- [ACTIVITY]:
Among the lines below, return each one that contains the word "TxEntry".

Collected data
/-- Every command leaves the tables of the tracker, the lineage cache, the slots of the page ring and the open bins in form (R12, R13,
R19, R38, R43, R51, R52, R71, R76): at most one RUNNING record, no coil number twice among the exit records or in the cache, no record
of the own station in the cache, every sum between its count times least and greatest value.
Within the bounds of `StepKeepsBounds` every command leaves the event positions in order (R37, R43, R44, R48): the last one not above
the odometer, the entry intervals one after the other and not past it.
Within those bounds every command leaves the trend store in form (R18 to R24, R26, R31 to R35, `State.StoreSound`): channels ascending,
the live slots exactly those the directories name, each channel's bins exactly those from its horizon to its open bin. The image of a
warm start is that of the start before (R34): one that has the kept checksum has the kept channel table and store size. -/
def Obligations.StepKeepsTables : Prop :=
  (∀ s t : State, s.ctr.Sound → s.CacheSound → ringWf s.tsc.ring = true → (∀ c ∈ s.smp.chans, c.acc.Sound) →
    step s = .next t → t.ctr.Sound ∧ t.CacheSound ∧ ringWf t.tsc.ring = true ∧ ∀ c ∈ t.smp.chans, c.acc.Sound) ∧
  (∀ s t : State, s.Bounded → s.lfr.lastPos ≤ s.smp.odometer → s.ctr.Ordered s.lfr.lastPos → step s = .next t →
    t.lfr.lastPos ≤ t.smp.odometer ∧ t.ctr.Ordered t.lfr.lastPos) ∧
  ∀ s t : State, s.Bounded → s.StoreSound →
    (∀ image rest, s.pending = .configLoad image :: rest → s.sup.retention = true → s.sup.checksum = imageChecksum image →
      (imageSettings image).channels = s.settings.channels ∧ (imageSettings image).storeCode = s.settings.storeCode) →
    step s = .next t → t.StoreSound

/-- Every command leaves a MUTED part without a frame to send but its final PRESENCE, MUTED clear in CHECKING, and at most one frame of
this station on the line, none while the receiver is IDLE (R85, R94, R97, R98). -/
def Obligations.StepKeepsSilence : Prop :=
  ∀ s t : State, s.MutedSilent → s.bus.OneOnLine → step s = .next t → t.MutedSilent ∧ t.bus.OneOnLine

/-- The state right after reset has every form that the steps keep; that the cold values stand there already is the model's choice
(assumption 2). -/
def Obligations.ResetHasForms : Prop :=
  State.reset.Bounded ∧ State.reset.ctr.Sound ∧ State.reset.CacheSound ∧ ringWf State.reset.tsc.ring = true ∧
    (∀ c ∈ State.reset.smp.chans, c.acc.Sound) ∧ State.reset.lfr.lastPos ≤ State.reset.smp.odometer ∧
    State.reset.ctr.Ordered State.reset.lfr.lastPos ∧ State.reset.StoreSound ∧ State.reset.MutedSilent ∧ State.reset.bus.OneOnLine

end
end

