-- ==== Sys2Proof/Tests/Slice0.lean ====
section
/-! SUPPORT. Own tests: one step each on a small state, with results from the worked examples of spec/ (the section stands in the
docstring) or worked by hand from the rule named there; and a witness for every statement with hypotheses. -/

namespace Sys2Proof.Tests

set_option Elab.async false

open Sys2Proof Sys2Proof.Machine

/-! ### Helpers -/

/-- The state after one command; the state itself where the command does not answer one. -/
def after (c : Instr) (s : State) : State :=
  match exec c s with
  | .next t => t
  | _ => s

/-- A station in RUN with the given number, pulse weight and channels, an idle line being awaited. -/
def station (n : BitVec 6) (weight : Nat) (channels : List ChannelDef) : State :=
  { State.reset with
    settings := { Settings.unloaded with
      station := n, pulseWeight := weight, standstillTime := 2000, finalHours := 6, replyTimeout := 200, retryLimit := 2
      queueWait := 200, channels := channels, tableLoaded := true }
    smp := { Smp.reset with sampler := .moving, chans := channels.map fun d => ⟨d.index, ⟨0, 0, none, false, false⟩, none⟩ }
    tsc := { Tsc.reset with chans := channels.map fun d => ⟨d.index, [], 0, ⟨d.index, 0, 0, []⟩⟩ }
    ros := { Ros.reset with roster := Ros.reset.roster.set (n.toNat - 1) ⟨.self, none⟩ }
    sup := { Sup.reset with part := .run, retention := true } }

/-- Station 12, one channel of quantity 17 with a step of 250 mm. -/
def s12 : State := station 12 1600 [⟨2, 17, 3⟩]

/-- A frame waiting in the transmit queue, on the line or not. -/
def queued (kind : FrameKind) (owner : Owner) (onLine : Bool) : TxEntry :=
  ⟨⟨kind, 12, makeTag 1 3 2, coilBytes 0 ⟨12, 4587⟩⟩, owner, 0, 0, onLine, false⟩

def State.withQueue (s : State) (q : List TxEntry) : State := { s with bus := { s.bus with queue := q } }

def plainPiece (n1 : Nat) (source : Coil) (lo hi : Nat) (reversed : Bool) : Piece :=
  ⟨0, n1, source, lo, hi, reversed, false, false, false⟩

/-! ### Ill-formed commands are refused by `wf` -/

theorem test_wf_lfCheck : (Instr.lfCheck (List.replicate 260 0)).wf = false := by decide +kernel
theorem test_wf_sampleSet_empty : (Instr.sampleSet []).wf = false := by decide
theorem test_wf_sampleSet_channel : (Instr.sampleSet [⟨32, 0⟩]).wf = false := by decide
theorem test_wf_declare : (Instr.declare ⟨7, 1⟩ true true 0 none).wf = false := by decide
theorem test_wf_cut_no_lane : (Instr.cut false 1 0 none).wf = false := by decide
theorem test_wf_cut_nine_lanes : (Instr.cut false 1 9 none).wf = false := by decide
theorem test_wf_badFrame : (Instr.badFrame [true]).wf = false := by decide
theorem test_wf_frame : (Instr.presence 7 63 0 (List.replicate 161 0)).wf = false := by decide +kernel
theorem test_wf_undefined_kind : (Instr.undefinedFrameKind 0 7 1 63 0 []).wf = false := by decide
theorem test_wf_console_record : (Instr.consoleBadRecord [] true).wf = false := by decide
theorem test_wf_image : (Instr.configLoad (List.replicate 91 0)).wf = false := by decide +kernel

- [EXERCISE ANSWER]:
def queued (kind : FrameKind) (owner : Owner) (onLine : Bool) : TxEntry :=
def State.withQueue (s : State) (q : List TxEntry) : State := { s with bus := { s.bus with queue := q } }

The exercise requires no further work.